Almond Whey Protein Biscuits

Welcome to this recipe for Almond Protein Biscuits!

They’re super easy, quick to make, and absolutely scrumptious – especially alongside a good old double espresso.

Without further ado, lets get into it:


1/4 cup ground almonds
1/8 cup coconut flour
1/4 cup vanilla whey protein powder
3 tablespoons light tahini (read Note 1 for more on this)
1 tablespoon dark agave syrup (read Note 2 for subs)
1/4 cup water
1/2 teaspoon maple extract (see Note 3)



Mix everything together until you get a thick dough that you can shake with your hands.

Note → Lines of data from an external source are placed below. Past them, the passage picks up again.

-- ==== Sys2Proof/Safety.lean ====
section
/-! DEFINITION. The terms that statements use: the well-formedness of a launch state (70_reset_and_hazards.md R311), and what an instruction
leaves unchanged. -/

namespace Sys2Proof.Machine

/-- Parameters that agree with themselves: CR0.ET is not both fixed at 1 and reserved (00_scope.md R8, R10), and the fixed bits of DR6 and
DR7 leave bits 63:32 clear (R311 (e)). -/
structure ParamsWf (cfg : Params) : Prop where
  et : cfg.cr0EtFixed = true → cr0ET cfg.cr0Reserved = false
  dr6 : cfg.dr6Fixed.value.extractLsb' 32 32 = 0
  dr7 : cfg.dr7Fixed.value.extractLsb' 32 32 = 0

/-- The well-formedness of a launch state, R311 (a) to (e). -/
structure LaunchConditions (s : State) : Prop where
  /-- (a): EFLAGS.VM agrees with the mode. -/
  vm : flagsVM s.flags = true → s.mode = .v86
  /-- (a): EFER.LMA agrees with the mode. -/
  lma : s.lma = true → s.mode = .long64 ∨ s.mode = .compat
  /-- (b). -/
  cplReal : s.mode = .real → s.cpl = 0
  /-- (b). -/
  cplV86 : s.mode = .v86 → s.cpl = 3
  /-- (c). -/
  cr0Valid : cr0Invalid s.cfg s.cr0 = false
  /-- (c). -/
  cr0Clear : s.cr0 &&& s.cfg.cr0Reserved = 0
  /-- (c). -/
  cr3Clear : s.cr3 &&& cr3Mask s.cfg = 0
  /-- (c). -/
  cr4Clear : s.cr4 &&& cr4Mask s.cfg = 0
  /-- (c). -/
  cr8Clear : s.cr8 &&& s.cfg.cr8Reserved = 0
  /-- (c). -/
  ia32e : s.mode = .long64 ∨ s.mode = .compat → cr4PAE s.cr4 = true ∧ cr0PG s.cr0 = true
  /-- (c). -/
  pcide : cr4PCIDE s.cr4 = true → s.mode = .long64 ∨ s.mode = .compat
  /-- (d). -/
  pcHigh : s.mode ≠ .long64 → s.pc.extractLsb' 32 32 = 0
  /-- (d). -/
  pcCanonical : s.mode = .long64 → s.canonical s.pc = true
  /-- (e). -/
  dr6 : s.dr6.extractLsb' 32 32 = 0
  /-- (e). -/
  dr7 : s.dr7.extractLsb' 32 32 = 0

/-- The invariant of a run: the conditions of R311, and what the model adds to them. -/
structure LaunchWf (s : State) : Prop extends LaunchConditions s where
  params : ParamsWf s.cfg
  /-- EFER.LMA is EFER.LME and CR0.PG together (R232; entry 13). -/
  lmaFollows : s.lma = (s.lme && cr0PG s.cr0)
  /-- A part without Intel 64 has no IA-32e mode (R6). -/
  arch : s.cfg.arch64 = false → s.lme = false
  memory : Memory.wf s.mem = true

/-! ## Frames -/

/-- The same general registers but for those in a list. -/
def SameGprBut (l : List (BitVec 4)) (s t : State) : Prop := ∀ n, n ∉ l → t.x n = s.x n

/-- The same segment registers. -/
structure SameSegs (s t : State) : Prop where
  es : t.es = s.es
  cs : t.cs = s.cs
  ss : t.ss = s.ss
  ds : t.ds = s.ds
  fs : t.fs = s.fs
  gs : t.gs = s.gs

/-- The same control registers, EFER bits and PDPT registers. -/
structure SameCrs (s t : State) : Prop where
  cr0 : t.cr0 = s.cr0
  cr2 : t.cr2 = s.cr2
  cr3 : t.cr3 = s.cr3
  cr4 : t.cr4 = s.cr4
  cr8 : t.cr8 = s.cr8
  lme : t.lme = s.lme
  lma : t.lma = s.lma
  pdpte : t.pdpte = s.pdpte

/-- The same debug registers. -/
structure SameDrs (s t : State) : Prop where
  dr0 : t.dr0 = s.dr0
  dr1 : t.dr1 = s.dr1
  dr2 : t.dr2 = s.dr2
  dr3 : t.dr3 = s.dr3
  dr6 : t.dr6 = s.dr6
  dr7 : t.dr7 = s.dr7

/-- The same CPL, table registers, platform and parameters, which none of the 45 rows writes. -/
structure SameFixed (s t : State) : Prop where
  cpl : t.cpl = s.cpl
  gdtr : t.gdtr = s.gdtr
  ldtr : t.ldtr = s.ldtr
  backing : t.backing = s.backing
  cfg : t.cfg = s.cfg

/-- Every byte of memory reads the same. -/
def SameMem (s t : State) : Prop := ∀ a, Memory.read t.mem a = Memory.read s.mem a

/-- Every byte of memory outside a list of addresses reads the same. -/
def SameMemBut (l : List Nat) (s t : State) : Prop := ∀ a, a ∉ l → Memory.read t.mem a = Memory.read s.mem a

/-- RFLAGS is the same but for the six status flags (10_state.md R29). -/
def SameFlagsButStatus (s t : State) : Prop := ∀ n, n ∉ [0, 2, 4, 6, 7, 11] → t.flags.getLsbD n = s.flags.getLsbD n

/-- What every row of 40_mov_data.md and the 8C rows leave alone: all but general registers, memory, `pc` and `ss_shadow`. -/
structure SameSystem (s t : State) : Prop where
  flags : t.flags = s.flags
  segs : SameSegs s t
  crs : SameCrs s t
  drs : SameDrs s t
  fixed : SameFixed s t

/-! ## What an instruction is -/

/-- The rows of 42_mov_cr.md and 43_mov_dr.md. -/
def isCrDr : Instr → Bool
  | .movR32Cr .. | .movR64Cr .. | .movR64Cr8 .. | .movCrR32 .. | .movCrR64 .. | .movCr8R64 .. => true
  | .movR32Dr .. | .movR64Dr .. | .movDrR32 .. | .movDrR64 .. => true
  | .movRm8R8 .. | .movRm8R8Rex .. | .movRm16R16 .. | .movRm32R32 .. | .movRm64R64 .. => false
  | .movR8Rm8 .. | .movR8Rm8Rex .. | .movR16Rm16 .. | .movR32Rm32 .. | .movR64Rm64 .. => false
  | .movRm16Sreg .. | .movRm32Sreg .. | .movRm64Sreg .. | .movSregRm16 .. | .movSregRm64 .. => false
  | .movAlMoffs8 .. | .movAlMoffs8RexW .. | .movAxMoffs16 .. | .movEaxMoffs32 .. | .movRaxMoffs64 .. => false
  | .movMoffs8Al .. | .movMoffs8AlRexW .. | .movMoffs16Ax .. | .movMoffs32Eax .. | .movMoffs64Rax .. => false
  | .movR8Imm8 .. | .movR8Imm8Rex .. | .movR16Imm16 .. | .movR32Imm32 .. | .movR64Imm64 .. => false
  | .movRm8Imm8 .. | .movRm8Imm8Rex .. | .movRm16Imm16 .. | .movRm32Imm32 .. | .movRm64Imm32 .. => false

/-- The segment register that an 8E row names in its ModR/M reg field (10_state.md R31). -/
def loadedSreg : Instr → Option (BitVec 3)
  | .movSregRm16 _ sreg _ | .movSregRm64 _ sreg _ => some sreg
  | _ => none

/-- The ModR/M reg field of an 8C or 8E row names a segment register that the row may use: one of the six, and not CS for a load
(30_encoding.md R130). -/
def sregUsable : Instr → Bool
  | .movRm16Sreg _ _ sreg | .movRm32Sreg _ _ sreg | .movRm64Sreg _ _ sreg => decide (sreg.toNat < 6)
  | .movSregRm16 _ sreg _ | .movSregRm64 _ sreg _ => decide (sreg.toNat < 6) && sreg != 1
  | _ => true

/-! ## Rows of one shape: the operand width and the constructor -/

/-- Opcodes 88 and 89: r/m ← register. -/
def movRmRegRows : List (Width × (Prefixes → Rm → BitVec 3 → Instr)) :=
  [(.b8, .movRm8R8), (.b8, .movRm8R8Rex), (.b16, .movRm16R16), (.b32, .movRm32R32), (.b64, .movRm64R64)]

/-- Opcodes 8A and 8B: register ← r/m. -/
def movRegRmRows : List (Width × (Prefixes → BitVec 3 → Rm → Instr)) :=
  [(.b8, .movR8Rm8), (.b8, .movR8Rm8Rex), (.b16, .movR16Rm16), (.b32, .movR32Rm32), (.b64, .movR64Rm64)]

/-- Opcodes A0 and A1: accumulator ← memory offset. -/
def movAccMoffsRows : List (Width × (Prefixes → Moffs → Instr)) :=
  [(.b8, .movAlMoffs8), (.b8, .movAlMoffs8RexW), (.b16, .movAxMoffs16), (.b32, .movEaxMoffs32), (.b64, .movRaxMoffs64)]

/-- Opcodes A2 and A3: memory offset ← accumulator. -/
def movMoffsAccRows : List (Width × (Prefixes → Moffs → Instr)) :=
  [(.b8, .movMoffs8Al), (.b8, .movMoffs8AlRexW), (.b16, .movMoffs16Ax), (.b32, .movMoffs32Eax), (.b64, .movMoffs64Rax)]

/-- Opcodes B0 to BF: register ← immediate, the low bits of the last argument. -/
def movRegImmRows : List (Width × (Prefixes → BitVec 3 → Quad → Instr)) :=
  [(.b8, fun p r v => .movR8Imm8 p r (v.setWidth 8)), (.b8, fun p r v => .movR8Imm8Rex p r (v.setWidth 8)),
   (.b16, fun p r v => .movR16Imm16 p r (v.setWidth 16)), (.b32, fun p r v => .movR32Imm32 p r (v.setWidth 32)),
   (.b64, fun p r v => .movR64Imm64 p r v)]

/-- Opcodes C6 and C7 but for the 64-bit row: r/m ← immediate, the low bits of the last argument. -/
def movRmImmRows : List (Width × (Prefixes → Rm → Quad → Instr)) :=
  [(.b8, fun p rm v => .movRm8Imm8 p rm (v.setWidth 8)), (.b8, fun p rm v => .movRm8Imm8Rex p rm (v.setWidth 8)),
   (.b16, fun p rm v => .movRm16Imm16 p rm (v.setWidth 16)), (.b32, fun p rm v => .movRm32Imm32 p rm (v.setWidth 32))]

/-- Opcode 8C: r/m ← segment register. -/
def movRmSregRows : List (Width × (Prefixes → Rm → BitVec 3 → Instr)) :=
  [(.b16, .movRm16Sreg), (.b32, .movRm32Sreg), (.b64, .movRm64Sreg)]

/-- Opcode 8E: segment register ← r/m. -/
def movSregRmRows : List (Prefixes → BitVec 3 → Rm → Instr) := [.movSregRm16, .movSregRm64]

/-- Opcode 0F 20: register ← control register, with the control-register number (42_mov_cr.md R212). -/
def movRegCrRows : List (Width × (Prefixes → BitVec 2 → BitVec 3 → BitVec 3 → Instr) × (Prefixes → BitVec 3 → BitVec 4)) :=
  [(.b32, .movR32Cr, regField), (.b64, .movR64Cr, regField), (.b64, fun p mod _ r => .movR64Cr8 p mod r, fun _ _ => 8)]

/-- Opcode 0F 22: control register ← register, with the control-register number (42_mov_cr.md R212). -/
def movCrRegRows : List (Width × (Prefixes → BitVec 2 → BitVec 3 → BitVec 3 → Instr) × (Prefixes → BitVec 3 → BitVec 4)) :=
  [(.b32, .movCrR32, regField), (.b64, .movCrR64, regField), (.b64, fun p mod _ r => .movCr8R64 p mod r, fun _ _ => 8)]

/-- Opcode 0F 21: register ← debug register. -/
def movRegDrRows : List (Width × (Prefixes → BitVec 2 → BitVec 3 → BitVec 3 → Instr)) := [(.b32, .movR32Dr), (.b64, .movR64Dr)]

/-- Opcode 0F 23: debug register ← register. -/
def movDrRegRows : List (Width × (Prefixes → BitVec 2 → BitVec 3 → BitVec 3 → Instr)) := [(.b32, .movDrR32), (.b64, .movDrR64)]

/-! ## Results -/

/-- The general register that holds a register operand: AH, CH, DH, BH, the byte registers 4 to 7 without a REX prefix, are in x[0] to
x[3] (10_state.md R24, R25). -/
def homeReg (rex : Bool) (w : Width) (n : BitVec 4) : BitVec 4 :=
  if w = .b8 ∧ rex = false ∧ 4 ≤ n.toNat ∧ n.toNat ≤ 7 then n - 4 else n

/-- The bit of that register at which the operand starts (10_state.md R24). -/
def homeBit (rex : Bool) (w : Width) (n : BitVec 4) : Nat :=
  if w = .b8 ∧ rex = false ∧ 4 ≤ n.toNat ∧ n.toNat ≤ 7 then 8 else 0

/-- What a register write does, bit by bit (10_state.md R23 to R25). -/
structure RegWritten (s t : State) (rex : Bool) (w : Width) (n : BitVec 4) (v : Quad) : Prop where
  /-- The operand's bits are those of the value. -/
  value : ∀ k, k < 8 * w.bytes → (t.x (homeReg rex w n)).getLsbD (homeBit rex w n + k) = v.getLsbD k
  /-- An 8- or 16-bit write keeps every other bit. -/
  kept : w = .b8 ∨ w = .b16 → ∀ k, k < homeBit rex w n ∨ homeBit rex w n + 8 * w.bytes ≤ k →
    (t.x (homeReg rex w n)).getLsbD k = (s.x (homeReg rex w n)).getLsbD k
  /-- A 32-bit write in 64-bit mode clears bits 63:32. -/
  cleared : w = .b32 → s.mode = .long64 → ∀ k, 32 ≤ k → (t.x (homeReg rex w n)).getLsbD k = false
  others : SameGprBut [homeReg rex w n] s t

/-- What a store does: the bytes of the value at the addresses in turn, the least significant first (20_memory.md R62), and every
other byte as before. The bytes are those of the value where no address occurs twice and memory is in canonical form. -/
structure StoredAt (pas : List Nat) (v : Quad) (s t : State) : Prop where
  bytes : Memory.wf s.mem = true → pas.Nodup → ∀ k (h : k < pas.length), Memory.read t.mem pas[k] = v.extractLsb' (8 * k) 8
  others : SameMemBut pas s t

/-- What writing (address, byte) cells does: each address reads as its byte, where no address occurs twice and memory is in canonical
form, and every other byte as before. -/
structure CellsWritten (cells : List Host.Cell) (s t : State) : Prop where
  bytes : Memory.wf s.mem = true → (cells.map Prod.fst).Nodup → ∀ c ∈ cells, Memory.read t.mem c.1 = c.2
  others : SameMemBut (cells.map Prod.fst) s t

/-- The descriptor `d` has the fields that the 8-byte table entry `e` gives (41_mov_sreg.md R187's instance). -/
structure EntryFields (e : Quad) (d : Descriptor) : Prop where
  dpl : d.dpl = e.extractLsb' 45 2
  present : d.present = e.getLsbD 47
  long : d.long = e.getLsbD 53
  big : d.big = e.getLsbD 54
  base : d.base = (e.extractLsb' 56 8 ++ e.extractLsb' 16 24).setWidth 64
  limitBytes : e.getLsbD 55 = false → d.limit = (e.extractLsb' 48 4 ++ e.extractLsb' 0 16).setWidth 32
  limitPages : e.getLsbD 55 = true → d.limit.toNat = (e.extractLsb' 48 4 ++ e.extractLsb' 0 16).toNat * 4096 + 4095
  system : e.getLsbD 44 = false → d.kind = .system
  data : e.getLsbD 44 = true → e.getLsbD 43 = false → d.kind = .data (e.getLsbD 41) (e.getLsbD 42)
  code : e.getLsbD 44 = true → e.getLsbD 43 = true → d.kind = .code (e.getLsbD 41) (e.getLsbD 42)

/-- `v` is the value of an r/m operand of width `w`: of the register, or of the memory bytes where the access is allowed. -/
def RmValue (s : State) (i : Instr) (p : Prefixes) (w : Width) (v : Quad) : Rm → Prop
  | .reg n => v = s.readReg p.rex.isSome w (rmField p n)
  | .mem m => ∃ pas, s.resolve (s.memOperand i p m).1 (s.memOperand i p m).2 w.bytes .read = .ok pas ∧ v = s.loadAt pas

/-- An r/m operand of width `w` can be written: a memory operand's access is allowed. -/
def RmReady (s : State) (i : Instr) (p : Prefixes) (w : Width) : Rm → Prop
  | .reg _ => True
  | .mem m => ∃ pas, s.resolve (s.memOperand i p m).1 (s.memOperand i p m).2 w.bytes .write = .ok pas

/-- An r/m operand of width `w` holds the value, and nothing else in the general registers and memory has changed. -/
def RmWritten (s t : State) (i : Instr) (p : Prefixes) (w : Width) (v : Quad) : Rm → Prop
  | .reg n => RegWritten s t p.rex.isSome w (rmField p n) v ∧ SameMem s t
  | .mem m => SameGprBut [] s t ∧
    ∀ pas, s.resolve (s.memOperand i p m).1 (s.memOperand i p m).2 w.bytes .write = .ok pas → StoredAt pas v s t

/-- The segment registers are the same but for one. -/
def SameSegsBut (g : SegReg) (s t : State) : Prop := ∀ g', g' ≠ g → t.seg g' = s.seg g'

/-- What a completed load of a segment register leaves alone: all but that register, memory, `pc` and `ss_shadow`. -/
structure SregLoaded (g : SegReg) (r : SegmentRegister) (s t : State) : Prop where
  loaded : t.seg g = r
  segs : SameSegsBut g s t
  gprs : SameGprBut [] s t
  flags : t.flags = s.flags
  crs : SameCrs s t
  drs : SameDrs s t
  fixed : SameFixed s t
  /-- `ss_shadow` (41_mov_sreg.md R200): false, but after a load of SS true, and a free value where the instruction before was one too. -/
  shadow : t.ssShadow =
    if g = .ss then (if s.afterMovSs = true ∨ s.ssShadow = true then Config.freeSsShadow s.draws else true) else false
  after : t.afterMovSs = decide (g = .ss)

/-! ## Data accesses -/

/-- A data access to memory: segment, effective address, number of bytes, direction. -/
structure DataAccess where
  seg   : SegReg
  ea    : Quad
  bytes : Nat
  type  : AccessType
  deriving DecidableEq, Repr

If it’s too crumbly, add a bit more water until you get them just right. Once a dough has formed, divide this into four balls and flatted them out on a non-stick cookie tray. Bake them at 190 C (374F) for about 15-20 minutes or until they’ve cooked through. That’s it

Macros per biscuit (out of 4):
12g protein
3g carbs
9g fibre

Note 1:
We absolutely LOVE using light tahini (i.e. sesame seed paste) in cookies, biscuits, and cheesecake bases. There’s something wonderful about the way its subtle saltiness combines with the sweetness of the rest of the ingredients. If, however, you don’t like tahini, you can always sub it for a thick almond butter or a thick cashew nut butter.

Note 2: If you don’t have or if you have something against agave, you can use regular honey on here. We know both agave AND honey are pretty high in sugar but they work really well here as they bind all the ingredients together and do the job really well!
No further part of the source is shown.